Recording Cells’ Stories
New DNA recorder CHYRON offers nondestructive observation of cells for lineage tracing and recording
April 15, 2021 - Histories hold keys to understanding the present and anticipating the future by looking at the past. But how do you tell the history of a cell if you can’t watch what it does over time because it is deep within a living animal? What if measuring the properties of a cell requires you to destroy it so that you can never get a complete history? And how do you track the history of not just one but millions or billions of cells?
A new DNA recorder called CHYRON (Cell History Recording by Ordered Insertion) changes the way researchers can study cell histories by giving cells the ability to write their experiences into their own genomes, as a growing DNA barcode. Later on, researchers can sequence the barcodes to find out what cells experienced, including their relationship to other cells or how much of an important biological signal the cell saw during its life. In essence, CHYRON gives cells the ability to hold on to their pasts so that we can deduce how a cell’s past may have influenced its future. This will help us understand complex biological questions such as how organisms develop or what causes a cancer to spread throughout a patient.
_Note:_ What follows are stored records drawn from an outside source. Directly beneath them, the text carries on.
@[simp] theorem State.decryptRound_rk : (s.decryptRound r).rk = s.rk := by simp only [State.decryptRound]
@[simp] theorem State.decryptRound_kvar : (s.decryptRound r).kvar = s.kvar := by simp only [State.decryptRound]
@[simp] theorem State.decryptRound_st : (s.decryptRound r).st = aesInvRound s.st (s.slot (11 + r)) := by simp only [State.decryptRound]
@[simp] theorem State.decryptRound_fb : (s.decryptRound r).fb = s.fb := by simp only [State.decryptRound]
@[simp] theorem State.decryptRound_lcb : (s.decryptRound r).lcb = s.lcb := by simp only [State.decryptRound]
@[simp] theorem State.decryptRound_seqI : (s.decryptRound r).seqI = s.seqI := by simp only [State.decryptRound]
@[simp] theorem State.decryptRound_seqR : (s.decryptRound r).seqR = BitVec.ofNat 4 r.val := by simp only [State.decryptRound]
@[simp] theorem State.decryptRound_cmd : (s.decryptRound r).cmd = s.cmd := by simp only [State.decryptRound]
@[simp] theorem State.decryptRound_status : (s.decryptRound r).status = s.status := by simp only [State.decryptRound]
@[simp] theorem State.decryptRound_errInfo : (s.decryptRound r).errInfo = s.errInfo := by simp only [State.decryptRound]
@[simp] theorem State.decryptRound_keyAddr : (s.decryptRound r).keyAddr = s.keyAddr := by simp only [State.decryptRound]
@[simp] theorem State.decryptRound_keyLen : (s.decryptRound r).keyLen = s.keyLen := by simp only [State.decryptRound]
@[simp] theorem State.decryptRound_ivAddr : (s.decryptRound r).ivAddr = s.ivAddr := by simp only [State.decryptRound]
@[simp] theorem State.decryptRound_ivLen : (s.decryptRound r).ivLen = s.ivLen := by simp only [State.decryptRound]
@[simp] theorem State.decryptRound_srcAddr : (s.decryptRound r).srcAddr = s.srcAddr := by simp only [State.decryptRound]
@[simp] theorem State.decryptRound_srcLen : (s.decryptRound r).srcLen = s.srcLen := by simp only [State.decryptRound]
@[simp] theorem State.decryptRound_dstAddr : (s.decryptRound r).dstAddr = s.dstAddr := by simp only [State.decryptRound]
@[simp] theorem State.decryptRound_dstLen : (s.decryptRound r).dstLen = s.dstLen := by simp only [State.decryptRound]
@[simp] theorem State.decryptRound_mem : (s.decryptRound r).mem = s.mem := by simp only [State.decryptRound]
@[simp] theorem State.decryptRound_pending : (s.decryptRound r).pending = s.pending := by simp only [State.decryptRound]
@[simp] theorem State.decryptRound_readData : (s.decryptRound r).readData = s.readData := by simp only [State.decryptRound]
@[simp] theorem State.decryptRound_accesses : (s.decryptRound r).accesses = s.accesses := by simp only [State.decryptRound]
@[simp] theorem State.decryptRound_freeCount : (s.decryptRound r).freeCount = s.freeCount := by simp only [State.decryptRound]
@[simp] theorem State.decryptRound_slot (i : Fin 22) : (s.decryptRound r).slot i = s.slot i := by simp only [State.slot, State.decryptRound]

end

section
variable (s : State)

@[simp] theorem State.resetEvent_rk : s.resetEvent.rk = freeStore s.freeCount := by simp only [State.resetEvent]
@[simp] theorem State.resetEvent_kvar : s.resetEvent.kvar = .none := rfl
@[simp] theorem State.resetEvent_st : s.resetEvent.st = freeBlock (s.freeCount + 352) := by simp only [State.resetEvent]
@[simp] theorem State.resetEvent_fb : s.resetEvent.fb = freeBlock (s.freeCount + 368) := by simp only [State.resetEvent]
@[simp] theorem State.resetEvent_lcb : s.resetEvent.lcb = freeBlock (s.freeCount + 384) := by simp only [State.resetEvent]
@[simp] theorem State.resetEvent_seqI : s.resetEvent.seqI = freeIndex s.mem.aw (s.freeCount + 400) := by simp only [State.resetEvent]
@[simp] theorem State.resetEvent_seqR : s.resetEvent.seqR = freeRound (s.freeCount + 401) := by simp only [State.resetEvent]
@[simp] theorem State.resetEvent_cmd : s.resetEvent.cmd = 0 := rfl
@[simp] theorem State.resetEvent_status : s.resetEvent.status = 0 := rfl
@[simp] theorem State.resetEvent_errInfo : s.resetEvent.errInfo = 0 := rfl
@[simp] theorem State.resetEvent_keyAddr : s.resetEvent.keyAddr = 0 := rfl
@[simp] theorem State.resetEvent_keyLen : s.resetEvent.keyLen = 0 := rfl
@[simp] theorem State.resetEvent_ivAddr : s.resetEvent.ivAddr = 0 := rfl
@[simp] theorem State.resetEvent_ivLen : s.resetEvent.ivLen = 0 := rfl
@[simp] theorem State.resetEvent_srcAddr : s.resetEvent.srcAddr = 0 := rfl
@[simp] theorem State.resetEvent_srcLen : s.resetEvent.srcLen = 0 := rfl
@[simp] theorem State.resetEvent_dstAddr : s.resetEvent.dstAddr = 0 := rfl
@[simp] theorem State.resetEvent_dstLen : s.resetEvent.dstLen = 0 := rfl
@[simp] theorem State.resetEvent_mem : s.resetEvent.mem = s.mem := by simp only [State.resetEvent]
@[simp] theorem State.resetEvent_pending : s.resetEvent.pending = s.pending := by simp only [State.resetEvent]
@[simp] theorem State.resetEvent_readData : s.resetEvent.readData = s.readData := by simp only [State.resetEvent]
@[simp] theorem State.resetEvent_accesses : s.resetEvent.accesses = s.accesses := by simp only [State.resetEvent]
@[simp] theorem State.resetEvent_freeCount : s.resetEvent.freeCount = s.freeCount + 402 := by simp only [State.resetEvent]

end

@[simp] theorem State.memRead_fst (s : State) (a : Nat) : (s.memRead a).1 = s.mem.readBlock a := rfl

@[simp] theorem statusWord_failed : statusWord true true = 3 := rfl

@[simp] theorem statusWord_completed : statusWord true false = 1 := rfl

@[simp] theorem State.raise_err (s : State) (e : CommandError) : (s.raise e).err = true := by
  simp only [State.err, State.raise_status, statusWord_failed]; decide

@[simp] theorem State.raise_done (s : State) (e : CommandError) : (s.raise e).done = true := by
  simp only [State.done, State.raise_status, statusWord_failed]; decide

@[simp] theorem State.complete_err (s : State) : s.complete.err = false := by
  simp only [State.err, State.complete_status, statusWord_completed]; decide

@[simp] theorem State.complete_done (s : State) : s.complete.done = true := by
  simp only [State.done, State.complete_status, statusWord_completed]; decide

@[simp] theorem State.failed_err (s : State) (e : Word) : (s.failed e).err = true := by
  simp only [State.err, State.failed]; decide

@[simp] theorem State.failed_done (s : State) (e : Word) : (s.failed e).done = true := by
  simp only [State.done, State.failed]; decide

/-- The eight operand registers and the block index within their widths, one by one (R26, R29). -/
theorem State.fitsAw_iff (s : State) : s.FitsAw ↔
    s.keyAddr < 2 ^ s.mem.aw ∧ s.keyLen < 2 ^ s.mem.aw ∧ s.ivAddr < 2 ^ s.mem.aw ∧ s.ivLen < 2 ^ s.mem.aw ∧
    s.srcAddr < 2 ^ s.mem.aw ∧ s.srcLen < 2 ^ s.mem.aw ∧ s.dstAddr < 2 ^ s.mem.aw ∧ s.dstLen < 2 ^ s.mem.aw ∧
    s.seqI < 2 ^ (s.mem.aw - 4) := by
  simp [State.FitsAw, Reg.operands, State.regValue, and_assoc]

/-- A drawn block index fits its width (R26). -/
theorem freeIndex_lt (aw n : Nat) : freeIndex aw n < 2 ^ (aw - 4) := Nat.mod_lt _ (Nat.two_pow_pos _)

/-- A value written to an operand register fits its width (R29). -/
theorem State.operandValue_lt (s : State) (v : Word) : s.operandValue v < 2 ^ s.mem.aw := Nat.mod_lt _ (Nat.two_pow_pos _)

/-- `raise` in one record (R166). -/
theorem State.raise_eq (s : State) (e : CommandError) : s.raise e = s.failed e.errInfo := rfl

end Sys2Proof.Machine
end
Chang Liu, UC Irvine Samueli School associate professor of biomedical engineering with joint appointments in chemistry as well as molecular biology and biochemistry, and Theresa Loveless, postdoctoral scholar in biomedical engineering, created CHYRON. They detail their findings in the March 22, 2021, issue of Nature Chemical Biology.
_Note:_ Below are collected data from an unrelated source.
-- ==== Sys2Proof/Laws/PerInstr.lean ====
section
/-! SUPPORT. Statements made of every instruction, one lemma per constructor (30_encoding.md R71, R72). -/

namespace Sys2Proof.Laws.Encoding

/-- A command's word is legal, has nothing in `RSV`, and decodes to the command, in the opcode table's numbering too (R71, R72). -/
def Statement (i : Instr) : Prop :=
  i.wellFormed = true ∧ wellFormedWord (encode i) = true ∧ rsvField (encode i) = 0 ∧ opcField (encode i) = opcode i ∧
    decode (encode i) = .ok i ∧ decodeTableWord 32 (encode i).toNat = some i

theorem keyload : Statement .keyload := by unfold Statement; decide

theorem encrypt : Statement .encrypt := by unfold Statement; decide

theorem decrypt : Statement .decrypt := by unfold Statement; decide

theorem keydiscard : Statement .keydiscard := by unfold Statement; decide

end Sys2Proof.Laws.Encoding
end

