/-- A cut leaves each byte of memory, inside its range or outside, at its old or its new value (R192). -/
theorem Memory.read_cut {old : Memory} (h : old.wf = true) (new : Memory) (a n free x : Nat) :
    (Memory.cut old new a n free).read x = old.read x ∨ (Memory.cut old new a n free).read x = new.read x := by
  by_cases hx : a ≤ x ∧ x < a + n
  · obtain ⟨j, rfl⟩ := Nat.exists_eq_add_of_le hx.1
    exact Memory.read_cut_of_inside h new a free (Nat.lt_of_add_lt_add_left hx.2)
  · exact .inl (Memory.read_cut_of_outside old new (by omega))

/-- What a reset cuts lies within DSTW, whose length is `SRC_LEN` (R59). -/
theorem cutSpan_le (w : Word) (s : State) : cutSpan w s ≤ s.srcLen := by
  have hcipher : (if (s.cipherOperands.check s.kvar).isNone then s.srcLen else 0) ≤ s.srcLen := by
    split
    · exact le_rfl
    · exact Nat.zero_le _
  unfold cutSpan
  split
  · exact hcipher
  · exact hcipher
  · exact Nat.zero_le _
  · exact Nat.zero_le _
  · exact Nat.zero_le _

/-- Where the command alone would have gone on, the operation that cuts it is a reset event from cut memory (R192). -/
theorem hostStep_commandCutByReset {w : Word} {s u : State} (h : runCommand w s = .next u) :
    hostStep (.commandCutByReset w) s = .next { s with
      mem := Memory.cut s.mem u.mem s.dstAddr (cutSpan w s) (s.freeCount + 1)
      accesses := u.accesses.take (s.accesses.length + Config.freeNat s.freeCount)
      freeCount := s.freeCount + 1 + cutSpan w s }.resetEvent := by
  simp only [hostStep, runCutByReset, h]

/-- Settles O15: the step is the reset event from memory cut within the `SRC_LEN` bytes from `DST_ADDR` (R191, R192). -/
theorem resetDuringCommand : Obligations.ResetDuringCommand := by
  intro s u w rest hwf hp hrun
  refine ⟨_, (step_cons hp).trans (hostStep_commandCutByReset hrun), State.resetEvent_kvar _, State.resetEvent_regValue _,
    State.resetEvent_pending _, fun a => ?oldOrNew, fun a hout => ?outside⟩
  case oldOrNew =>
    rw [State.resetEvent_mem]
    exact Memory.read_cut hwf u.mem ..
  case outside =>
    rw [State.resetEvent_mem]
    have hspan : cutSpan w { s with pending := rest } ≤ s.srcLen := cutSpan_le ..
    exact Memory.read_cut_of_outside s.mem u.mem (hout.imp_right (Nat.add_le_add_left hspan s.dstAddr).trans)

end Sys2Proof.Machine

/-! What a command can end in, and what no command writes: CMD, the operand registers, the host's side, AW and the memory map
(10_state.md R29, R34; 30_encoding.md R77; 60_exceptions.md R166, R167). -/

namespace Sys2Proof.Machine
“The challenge that we specifically tackled in this paper is to advance the way that DNA recorders record information,” says Liu. “Previous systems record information by creating deletions in DNA, whereas CHYRON records information by writing new DNA.”
This means that cells can use CHYRON to capture a new experience without destroying or corrupting its recording of a previous experience.
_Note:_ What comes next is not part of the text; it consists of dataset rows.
-- ==== Sys2Proof/Word.lean ====
section
/-! DEFINITION. The word types of the DZ-8 (R13: bit 0 is the least significant bit of any field). -/

namespace Sys2Proof

/-- A byte of a packet, a window, a journal record or a memory cell (R13). -/
abbrev Byte := BitVec 8
/-- A 16-bit field: a parameter word of a port, a signal value, an output code. -/
abbrev Half := BitVec 16
/-- A 32-bit host register, a sequence number or a coded word of the engine. -/
abbrev Word := BitVec 32
/-- A 64-bit field: the time counter, a link seed, an entropy word. -/
abbrev DWord := BitVec 64
/-- One 192-bit frame of a Rosox link, bit 0 sent first (R77). -/
abbrev Frame := BitVec 192

end Sys2Proof
end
Liu likens CHYRON to the process of writing a biography. “If you find someone who is interesting and decide to write a biography about them, you’ll ask the person, ‘What happened in your life that made you this way?’ We want to be able to do the same thing with cells. Unfortunately, cells don’t naturally remember what happened to them. And they can’t tell you. But with these technologies, you can force a cell to log what has happened to it, so that when it becomes interesting and you actually choose the cells you want to study, they will be able to reveal their memories.”
Loveless points out that for cells, it is not just one biography that we want to read, but millions or billions, each written by a different cell. “Our goal is to have each cell write its experiences by generating a unique barcode,” Loveless says. “As the cell is growing and experiencing new things, it updates its barcode. The patterns in the barcode can be used to infer cellular histories whereas the exact sequence of a barcode marks each cell uniquely.”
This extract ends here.